With a dog in the office, though, you’ll have all the motivation you need to take a break to play a little game or get some fresh air on a walk to the park.

Angus is basically a less (or more) fancy Apple watch Stand Reminder.

5. A dog is a natural ice breaker

Whether it’s us getting to know our neighbour company through our mutual love of office dogs, or colleagues that don’t often work together being able to bond during some Angus play time. There’s no ice breaker quite like a ball of fur running around with a wagging tail.
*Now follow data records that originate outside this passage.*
-- ==== Sys2Proof/Machine/State.lean ====
section
/-! DEFINITION. The architectural state (spec/10_state.md R20: "exactly the following"), as plain data, and the state
after a successful initialize with an empty image (spec/70_reset_and_hazards.md R260). -/

namespace Sys2Proof.Machine

/-- The memory as (address, byte) pairs in one canonical form, `Memory.wf` of Machine/Ops.lean. -/
abbrev Memory := List Host.Cell

/-- The display buffer, 32 rows of 64 pixels, top to bottom and left to right (R32). -/
abbrev Display := Vector (Vector Bool 64) 32

/-- The 16 levels of the keypad latch, true when pressed (R33). -/
abbrev KeyLevels := Vector Bool 16

/-- RunState (spec/60_exceptions.md R220). The cause of Faulted is in FaultRec. -/
inductive RunState where
  | running
  | paused
  | haltedQuit
  | faulted
  deriving DecidableEq, Repr

/-- The seven fault causes (R223), in the order of their codes 1 to 7. -/
inductive FaultCause where
  /-- 2NNN with STACK_DEPTH entries on the stack. -/
  | stackOverflow
  /-- 00EE with an empty stack. -/
  | stackUnderflow
  /-- A fetch of a byte above 0xFFF. -/
  | memoryFetch
  /-- DXYN or FX65 reading a byte above 0xFFF. -/
  | memoryRead
  /-- FX33 or FX55 writing a byte above 0xFFF. -/
  | memoryWrite
  /-- FX33 or FX55 writing a byte below 0x200. -/
  | lowMemoryWrite
  /-- EX9E or EXA1 with V[X] above 0xF. -/
  | keyIndex
  deriving DecidableEq, Repr

/-- FaultRec (R36, R222): cause, the address of the faulting instruction, its word (none for a fetch fault), info. -/
structure FaultRecord where
  cause : FaultCause
  pc : Word
  opcode : Option Word
  info : Word
  deriving DecidableEq, Repr

/-- The core's state (R20). The last two fields are the model's own: they index the free values of CXNN and FX0A. -/
structure State where
  /-- V[0..15] (R22). -/
  v : Vector Byte 16
  /-- I (R26). -/
  i : Word
  /-- pc, a byte address (R27). -/
  pc : Word
  /-- Stack, oldest entry first; SP is its length (R28). -/
  stack : List Word
  /-- DT (R31). -/
  dt : Byte
  /-- ST (R31). -/
  st : Byte
  /-- Mem (R34). -/
  mem : Memory
  /-- Disp[y][x] (R32). -/
  disp : Display
  /-- Key[k] (R33). -/
  keys : KeyLevels
  /-- RunState (R36). -/
  runState : RunState
  /-- FaultRec, none when no fault is recorded (R36). -/
  faultRec : Option FaultRecord
  /-- KeyWait (R37). -/
  keyWait : Bool
  /-- The model's own: random bytes drawn so far. DESIGN CHOICE, log entries 2 and 4. -/
  rndDraws : Nat
  /-- The model's own: keys taken by FX0A so far. DESIGN CHOICE, log entries 3 and 4. -/
  keyPicks : Nat
  deriving DecidableEq, Repr

/-- The reasons a step of the MODEL could stop without a next state: there are none, so this closed inductive has no
constructor. Every fault of the spec leaves a state the spec describes (R222), and the model takes it as a next state
(log entry 1; safe: nothing is left unmodelled behind it). -/
inductive Fault : Type
  deriving DecidableEq, Repr

/-- Why an instruction has no meaning in the model. -/
inductive Refusal where
  /-- Raised by an arm of `exec` whose instruction has no meaning yet, by its mnemonic; no arm does. Safe: it stops. -/
  | notModelled (mnemonic : String)
  deriving DecidableEq, Repr

/-- The state after a successful initialize (R20, R260) with no image byte: `initializeCore` of
Machine/HostInterface.lean adds an image. Memory lists nothing, so every byte reads as its reset contents. -/
def State.reset : State where
  v := Vector.replicate 16 0
  i := 0
  pc := 0x200
  stack := []
  dt := 0
  st := 0
  mem := []
  disp := Vector.replicate 32 (Vector.replicate 64 false)
  keys := Vector.replicate 16 false
  runState := .running
  faultRec := none
  keyWait := false
  rndDraws := 0
  keyPicks := 0

end Sys2Proof.Machine
end

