/-- R165: V[0] to V[X] inclusive go to I to I + X and I is unchanged; a byte above 0xFFF or below 0x200 faults and
nothing is written. The premise is the invariant of MemoryCanonicalIsKept. -/
def Obligations.RegistersAreStored : Prop :=
  ∀ (s : State) (x : Reg), MemoryCanonical s →
    (0x200 ≤ s.i.toNat → s.i.toNat + x.toNat ≤ 0xFFF → ∃ t, exec (.stRegs x) s = .next t ∧
      (∀ k : Reg, k.toNat ≤ x.toNat → Memory.read t.mem (s.i.toNat + k.toNat) = s.getV k) ∧
      t.pc = s.pc + 2 ∧ ChangesOnly (.pc :: memParts s.i.toNat (x.toNat + 1)) s t) ∧
    (0xFFF < s.i.toNat + x.toNat →
      TakesFault (.stRegs x) s .memoryWrite (if s.i.toNat ≤ 0xFFF then 0x1000 else s.i)) ∧
    (s.i.toNat < 0x200 → TakesFault (.stRegs x) s .lowMemoryWrite s.i)

/-- R166: V[0] to V[X] inclusive come from I to I + X, below 0x200 too, and I is unchanged; a byte above 0xFFF faults
and no register is written. -/
def Obligations.RegistersAreLoaded : Prop :=
  ∀ (s : State) (x : Reg),
    (s.i.toNat + x.toNat ≤ 0xFFF → ∃ t, exec (.ldRegs x) s = .next t ∧
      (∀ k : Reg, k.toNat ≤ x.toNat → t.getV k = Memory.read s.mem (s.i.toNat + k.toNat)) ∧
      t.pc = s.pc + 2 ∧ ChangesOnly (.pc :: regParts x) s t) ∧
    (0xFFF < s.i.toNat + x.toNat →
      TakesFault (.ldRegs x) s .memoryRead (if s.i.toNat ≤ 0xFFF then 0x1000 else s.i))

/-- Registers stored by FX55 and loaded by FX65 with the same I and X come back: the pair changes pc and the stored
bytes only. -/
def Obligations.StoreThenLoadRestoresRegisters : Prop :=
  ∀ (s : State) (x : Reg), MemoryCanonical s → 0x200 ≤ s.i.toNat → s.i.toNat + x.toNat ≤ 0xFFF →
    ∃ t u, exec (.stRegs x) s = .next t ∧ exec (.ldRegs x) t = .next u ∧
      ChangesOnly (.pc :: memParts s.i.toNat (x.toNat + 1)) s u

/-- R57, R60: the one write primitive: it checks the top of memory first and then its bottom, and the byte it writes is
the only one that reads differently afterwards. -/
def Obligations.MemoryWritePrimitive : Prop :=
  ∀ (m : Memory) (a : Nat) (b : Byte), Memory.wf m →
    (0x200 ≤ a → a ≤ 0xFFF → ∃ n, writeBlock m a [b] = .ok n ∧ Memory.wf n ∧
      ∀ c, Memory.read n c = if c = a then b else Memory.read m c) ∧
    (0xFFF < a → writeBlock m a [b] = .error ⟨.memoryWrite, BitVec.ofNat 16 a⟩) ∧
    (a < 0x200 → writeBlock m a [b] = .error ⟨.lowMemoryWrite, BitVec.ofNat 16 a⟩)

/-- R66: a fetch sees the bytes FX55 stored, the word of V[0] and V[1] among them. -/
def Obligations.FetchSeesStoredBytes : Prop :=
  ∀ (s : State) (x : Reg), MemoryCanonical s → 0x200 ≤ s.i.toNat → s.i.toNat + x.toNat ≤ 0xFFF → 1 ≤ x.toNat →
    ∃ t, exec (.stRegs x) s = .next t ∧
      ∀ u : State, u.mem = t.mem → u.pc = s.i → u.fetch = .ok (wordOfBytes (s.getV 0) (s.getV 1))

/-! ### Display -/

/-- R181: CLS turns every pixel off; VF is unchanged. -/
def Obligations.ClearTurnsEveryPixelOff : Prop :=
  ∀ s : State, ∃ t, exec .cls s = .next t ∧ (∀ y x, Display.pixel t.disp y x = false) ∧ t.pc = s.pc + 2 ∧
    ChangesOnly [.pc, .disp] s t

/-- R182: every pixel is XORed with the sprite's bit there (the start wraps, the edges clip), VF is 1 when a set bit
meets a lit pixel and 0 otherwise; only drawn rows are read, and one of them above 0xFFF faults with nothing written. -/
def Obligations.DrawXorsSpriteAndReportsCollision : Prop :=
  ∀ (s : State) (x y : Reg) (n : Nat),
    let x0 := (s.getV x).toNat % 64
    let y0 := (s.getV y).toNat % 32
    let rows := min n (32 - y0)
    ((rows = 0 ∨ s.i.toNat + rows ≤ 0x1000) → ∃ t, exec (.drw x y n) s = .next t ∧
      (∀ py px, py < 32 → px < 64 → Display.pixel t.disp py px =
        xor (Display.pixel s.disp py px) (spriteBit s.mem s.i.toNat x0 y0 n py px)) ∧
      ((∃ py px, py < 32 ∧ px < 64 ∧ spriteBit s.mem s.i.toNat x0 y0 n py px = true ∧
          Display.pixel s.disp py px = true) → t.getV Reg.flag = 1) ∧
      ((∀ py px, py < 32 → px < 64 → spriteBit s.mem s.i.toNat x0 y0 n py px = true →
          Display.pixel s.disp py px = false) → t.getV Reg.flag = 0) ∧
      t.pc = s.pc + 2 ∧ ChangesOnly [.pc, .v Reg.flag, .disp] s t) ∧
    (rows ≠ 0 → 0x1000 < s.i.toNat + rows →
      TakesFault (.drw x y n) s .memoryRead (if s.i.toNat ≤ 0xFFF then 0x1000 else s.i))

/-- R183, second and third property: final VF is 1 exactly when a pixel went from 1 to 0, and the pixels that changed lie
in the rectangle of the sprite clipped at the edges. -/
def Obligations.CollisionIsAPixelTurnedOff : Prop :=
  ∀ (s t : State) (x y : Reg) (n : Nat), exec (.drw x y n) s = .next t → t.runState = s.runState →
    s.runState = .running →
    (t.getV Reg.flag = 1 ↔ ∃ py px, Display.pixel s.disp py px = true ∧ Display.pixel t.disp py px = false) ∧
    ∀ py px, Display.pixel t.disp py px ≠ Display.pixel s.disp py px →
      (s.getV x).toNat % 64 ≤ px ∧ px ≤ min ((s.getV x).toNat % 64 + 7) 63 ∧
      (s.getV y).toNat % 32 ≤ py ∧ py + 1 ≤ min ((s.getV y).toNat % 32 + n) 32

/-- Two draws of the same sprite at the same place (X and Y not F, or the first draw's flag moves the second) restore every
pixel, and the second collides exactly when a set bit inside the display stands on a pixel that was off at the start. THE
MODEL'S READING (log entry 12, DEDUCED): it follows from the pseudocode of R182; the clause on the second VF differs from the
words of R183's first property, which SecondDrawAlwaysCollides states. -/
def Obligations.DrawTwiceRestoresDisplay : Prop :=
  ∀ (s : State) (x y : Reg) (n : Nat), x ≠ Reg.flag → y ≠ Reg.flag → s.i.toNat + n ≤ 0x1000 →
    ∃ t u, exec (.drw x y n) s = .next t ∧ exec (.drw x y n) t = .next u ∧ u.disp = s.disp ∧
      (u.getV Reg.flag = 1 ↔ ∃ py px, py < 32 ∧ px < 64 ∧ Display.pixel s.disp py px = false ∧
        spriteBit s.mem s.i.toNat ((s.getV x).toNat % 64) ((s.getV y).toNat % 32) n py px = true) ∧
      ChangesOnly [.pc, .v Reg.flag] s u
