/-- Settles O49: a step changes no byte below 0x200, so each still reads as initialize left it. -/
theorem lowMemoryIsNeverWritten : Obligations.LowMemoryIsNeverWritten := by
  unfold Obligations.LowMemoryIsNeverWritten LowMemoryIntact
  intro s t hm hlow h a ha
  exact (step_read_low s t hm h a ha).trans (hlow a ha)

/-- Settles O3: the two cases of the fetch's range check. -/
theorem fetchChecksBothBytes : Obligations.FetchChecksBothBytes := by
  unfold Obligations.FetchChecksBothBytes
  intro s hr
  refine ⟨fun h => s.fetch_ok (by omega), fun h => ?_⟩
  have hinfo : firstBad s.pc.toNat = if 0xFFF < s.pc.toNat then s.pc else 0x1000 := by
    rw [firstBad_word, ← ite_not]
    simp only [Nat.not_le]
  rw [step_of_unfetchable s hr (by omega), hinfo]
  rfl

/-- Settles O31: the three cases of the write's checks, then read after write. -/
theorem memoryWritePrimitive : Obligations.MemoryWritePrimitive := by
  unfold Obligations.MemoryWritePrimitive
  intro m a b hm
  refine ⟨fun hlow htop => ?_, fun htop => ?_, fun hlow => ?_⟩
  · exact ⟨Memory.store m a b, writeBlock_ok m a [b] (Nat.succ_le_succ htop) hlow, Memory.store_wf m hm a b,
      Memory.read_store m hm a htop b⟩
  · rw [writeBlock_range m a [b] (List.cons_ne_nil b []) (Nat.succ_lt_succ htop), firstBad_of_lt a htop]
  · exact writeBlock_low m a [b] (by rw [List.length_singleton]; omega) hlow

/-- Settles O32: the fetch reads the first two bytes of the block, which are V[0] and V[1]. -/
theorem fetchSeesStoredBytes : Obligations.FetchSeesStoredBytes := by
  unfold Obligations.FetchSeesStoredBytes
  intro s x hm hlow htop hx
  refine ⟨_, exec_stRegs_of_writable s x hlow htop, fun u hmem hpc => ?_⟩
  have hfirst : Memory.read (Memory.storeBytes s.mem s.i.toNat (s.firstRegs x)) s.i.toNat = s.getV 0 :=
    s.read_storeBytes_firstRegs hm x htop 0 (Nat.zero_le _)
  have hsecond := s.read_storeBytes_firstRegs hm x htop 1 hx
  rw [u.fetch_ok (by rw [hpc]; omega), hmem, hpc, State.setMem_mem, hfirst, hsecond]
  rfl

end

section
/-! PROOFS. The opcode map row by row: the row of an instruction, and that decoding and encoding by it undo each other
(spec/30_encoding.md R70 to R73). -/

namespace Sys2Proof

/-! ### The row of an instruction -/

theorem Instr.ctorIdx_lt (i : Instr) : i.ctorIdx < opcodeRows.length := by
  cases i <;> exact of_decide_eq_true rfl

/-- The instruction's row: the map stands in the order of the constructors (R74). -/
def Instr.row (i : Instr) : OpcodeRow := opcodeRows[i.ctorIdx]'i.ctorIdx_lt

theorem Instr.row_mem (i : Instr) : i.row ∈ opcodeRows := List.getElem_mem _

/-- A row of the map is the row of what it builds from any word. -/
theorem OpcodeRow.row_build (w : Word) : ∀ r ∈ opcodeRows, (r.build w).row = r := by
  intro r hr
  fin_cases hr <;> rfl

theorem OpcodeRow.selects_iff (r : OpcodeRow) (w : Word) : r.selects w = true ↔ w &&& r.mask = r.pattern := beq_iff_eq

/-! ### A well-formed instruction's word, decoded -/

open Laws.EncodesInRow in
/-- The law of each instruction, for all of them. -/
theorem encodesInRow : ∀ i, Statement i
  | .cls => cls | .ret => ret | .jp nnn => jp nnn | .call nnn => call nnn
  | .seImm x nn => seImm x nn | .sneImm x nn => sneImm x nn | .seReg x y => seReg x y
  | .ldImm x nn => ldImm x nn | .addImm x nn => addImm x nn | .ldReg x y => ldReg x y
  | .orReg x y => orReg x y | .andReg x y => andReg x y | .xorReg x y => xorReg x y
  | .addReg x y => addReg x y | .sub x y => sub x y | .shr x y => shr x y | .subn x y => subn x y
  | .shl x y => shl x y | .sneReg x y => sneReg x y | .ldI nnn => ldI nnn | .jpV0 nnn => jpV0 nnn
  | .rnd x nn => rnd x nn | .drw x y n => drw x y n | .skp x => skp x | .sknp x => sknp x
  | .ldVxDt x => ldVxDt x | .ldVxK x => ldVxK x | .ldDtVx x => ldDtVx x | .ldStVx x => ldStVx x
  | .addI x => addI x | .ldF x => ldF x | .ldB x => ldB x | .stRegs x => stRegs x | .ldRegs x => ldRegs x

/-- The mask and match the laws speak of are those of the instruction's row. -/
theorem Instr.maskMatch_eq (i : Instr) : Laws.EncodesInRow.maskMatch i = (i.row.mask, i.row.pattern) := by
  cases i <;> rfl

/-- An instruction's row selects its word (R73). -/
theorem Instr.row_selects_encode (i : Instr) (h : i.wellFormed = true) : i.row.selects (encode i) = true := by
  have hlaw := encodesInRow i h
  rw [i.maskMatch_eq] at hlaw
  exact (i.row.selects_iff _).2 hlaw

/-- The fields of an instruction's word are its operands, so its row builds it again (R70). -/
theorem Instr.row_build_encode (i : Instr) (h : i.wellFormed = true) : i.row.build (encode i) = i := by
  cases i with
  | cls | ret => rfl
  | jp nnn | call nnn | ldI nnn | jpV0 nnn => exact congrArg _ (fieldNNN_wordNNN _ nnn (by decide) h)
  | seImm x nn | sneImm x nn | ldImm x nn | addImm x nn | rnd x nn =>
    exact congrArg₂ _ (fieldX_wordXNN _ x nn (by decide)) (fieldNN_wordXNN _ x nn (by decide))
  | seReg x y | ldReg x y | orReg x y | andReg x y | xorReg x y | addReg x y | sub x y | shr x y | subn x y | shl x y
  | sneReg x y =>
    exact congrArg₂ _ (fieldX_wordXYN _ x y _ (by decide) (by decide)) (fieldY_wordXYN _ x y _ (by decide) (by decide))
  | drw x y n =>
    have hn : n ≤ 15 := of_decide_eq_true h
    change Instr.drw _ _ _ = _
    rw [encode, fieldX_wordXYN 0xD x y n (by decide) hn, fieldY_wordXYN 0xD x y n (by decide) hn,
      fieldN_wordXYN 0xD x y n (by decide) hn]
  | skp x | sknp x | ldVxDt x | ldVxK x | ldDtVx x | ldStVx x | addI x | ldF x | ldB x | stRegs x | ldRegs x =>
    exact congrArg _ (fieldX_wordXNN _ x _ (by decide))

/-- Decoding undoes encoding. -/
theorem decodeWord_encode (i : Instr) (h : i.wellFormed = true) : decodeWord (encode i) = .ok i := by
  rw [decodeWord_of_row i.row i.row_mem _ (i.row_selects_encode h), i.row_build_encode h]

/-! ### A word a row selects, encoded again -/

theorem fitsNNN_fieldNNN (w : Word) : fitsNNN (fieldNNN w) = true :=
  decide_eq_true (by rw [toNat_fieldNNN]; omega)

theorem fitsN_fieldN (w : Word) : fitsN (fieldN w) = true :=
  decide_eq_true (by rw [fieldN_eq]; omega)

/-- A masked top nibble, as a number. -/
theorem and_top_eq_iff (w p : Word) : w &&& 0xF000#16 = p ↔ w.toNat / 4096 * 4096 = p.toNat := by
  rw [← toNat_and_top, BitVec.toNat_inj]

/-- A masked top and lowest nibble, as a number. -/
theorem and_top_nibble_eq_iff (w p : Word) :
    w &&& 0xF00F#16 = p ↔ w.toNat / 4096 * 4096 + w.toNat % 16 = p.toNat := by
  rw [← toNat_and_top_nibble, BitVec.toNat_inj]

/-- A masked top nibble and low byte, as a number. -/
theorem and_top_byte_eq_iff (w p : Word) :
    w &&& 0xF0FF#16 = p ↔ w.toNat / 4096 * 4096 + w.toNat % 256 = p.toNat := by
  rw [← toNat_and_top_byte, BitVec.toNat_inj]

/-- A word with nothing masked out, as a number. -/
theorem and_all_eq_iff (w p : Word) : w &&& 0xFFFF#16 = p ↔ w.toNat = p.toNat := by
  rw [and_all, BitVec.toNat_inj]

section
variable (op : Nat) (hop : op < 16) (w : Word)
include hop

/-- The words of a pattern whose top nibble alone is literal. -/
theorem top_of_and (h : w &&& 0xF000#16 = BitVec.ofNat 16 (op * 4096)) : w.toNat / 4096 = op := by
  rw [and_top_eq_iff, BitVec.toNat_ofNat] at h
  omega

/-- The words of a pattern whose top and lowest nibble are literal. -/
theorem top_nibble_of_and (n : Nat) (hn : n ≤ 15) (h : w &&& 0xF00F#16 = BitVec.ofNat 16 (op * 4096 + n)) :
    w.toNat / 4096 = op ∧ w.toNat % 16 = n := by
  rw [and_top_nibble_eq_iff, BitVec.toNat_ofNat] at h
  omega

/-- The words of a pattern whose top nibble and low byte are literal. -/
theorem top_byte_of_and (nn : Byte) (h : w &&& 0xF0FF#16 = BitVec.ofNat 16 (op * 4096 + nn.toNat)) :
    w.toNat / 4096 = op ∧ w.toNat % 256 = nn.toNat := by
  have hnn := nn.isLt
  rw [and_top_byte_eq_iff, BitVec.toNat_ofNat] at h
  omega

/-- A word of a pattern oNNN is built from its fields. -/
theorem wordNNN_fieldNNN (h : w &&& 0xF000#16 = BitVec.ofNat 16 (op * 4096)) : wordNNN op (fieldNNN w) = w := by
  have htop := top_of_and op hop w h
  apply BitVec.eq_of_toNat_eq
  rw [toNat_wordNNN op _ hop (fitsNNN_fieldNNN w), toNat_fieldNNN]
  omega

/-- A word of a pattern oXNN is built from its fields. -/
theorem wordXNN_fields (h : w &&& 0xF000#16 = BitVec.ofNat 16 (op * 4096)) :
    wordXNN op (fieldX w) (fieldNN w) = w := by
  have htop := top_of_and op hop w h
  apply BitVec.eq_of_toNat_eq
  rw [toNat_wordXNN op _ _ hop, toNat_fieldX, toNat_fieldNN]
  omega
A 2012 study from Central Michigan University found that an office dog or two has been proven to improve trust and camaraderie between colleagues (5), which in turn results in a great work environment.

6. Last but not least: comedic value

Angus’s man spreading is a well documented occurrence, and his underbite is something you can’t un-see. But we love him for it.

Angus manspread 


Previous Furry colleagues


Esme the Teacup

Esme working hard 


Lena the Chinese sausage dog

Lena waiting for snacks

Angus talks about his day-to-day life in the Draw offices. 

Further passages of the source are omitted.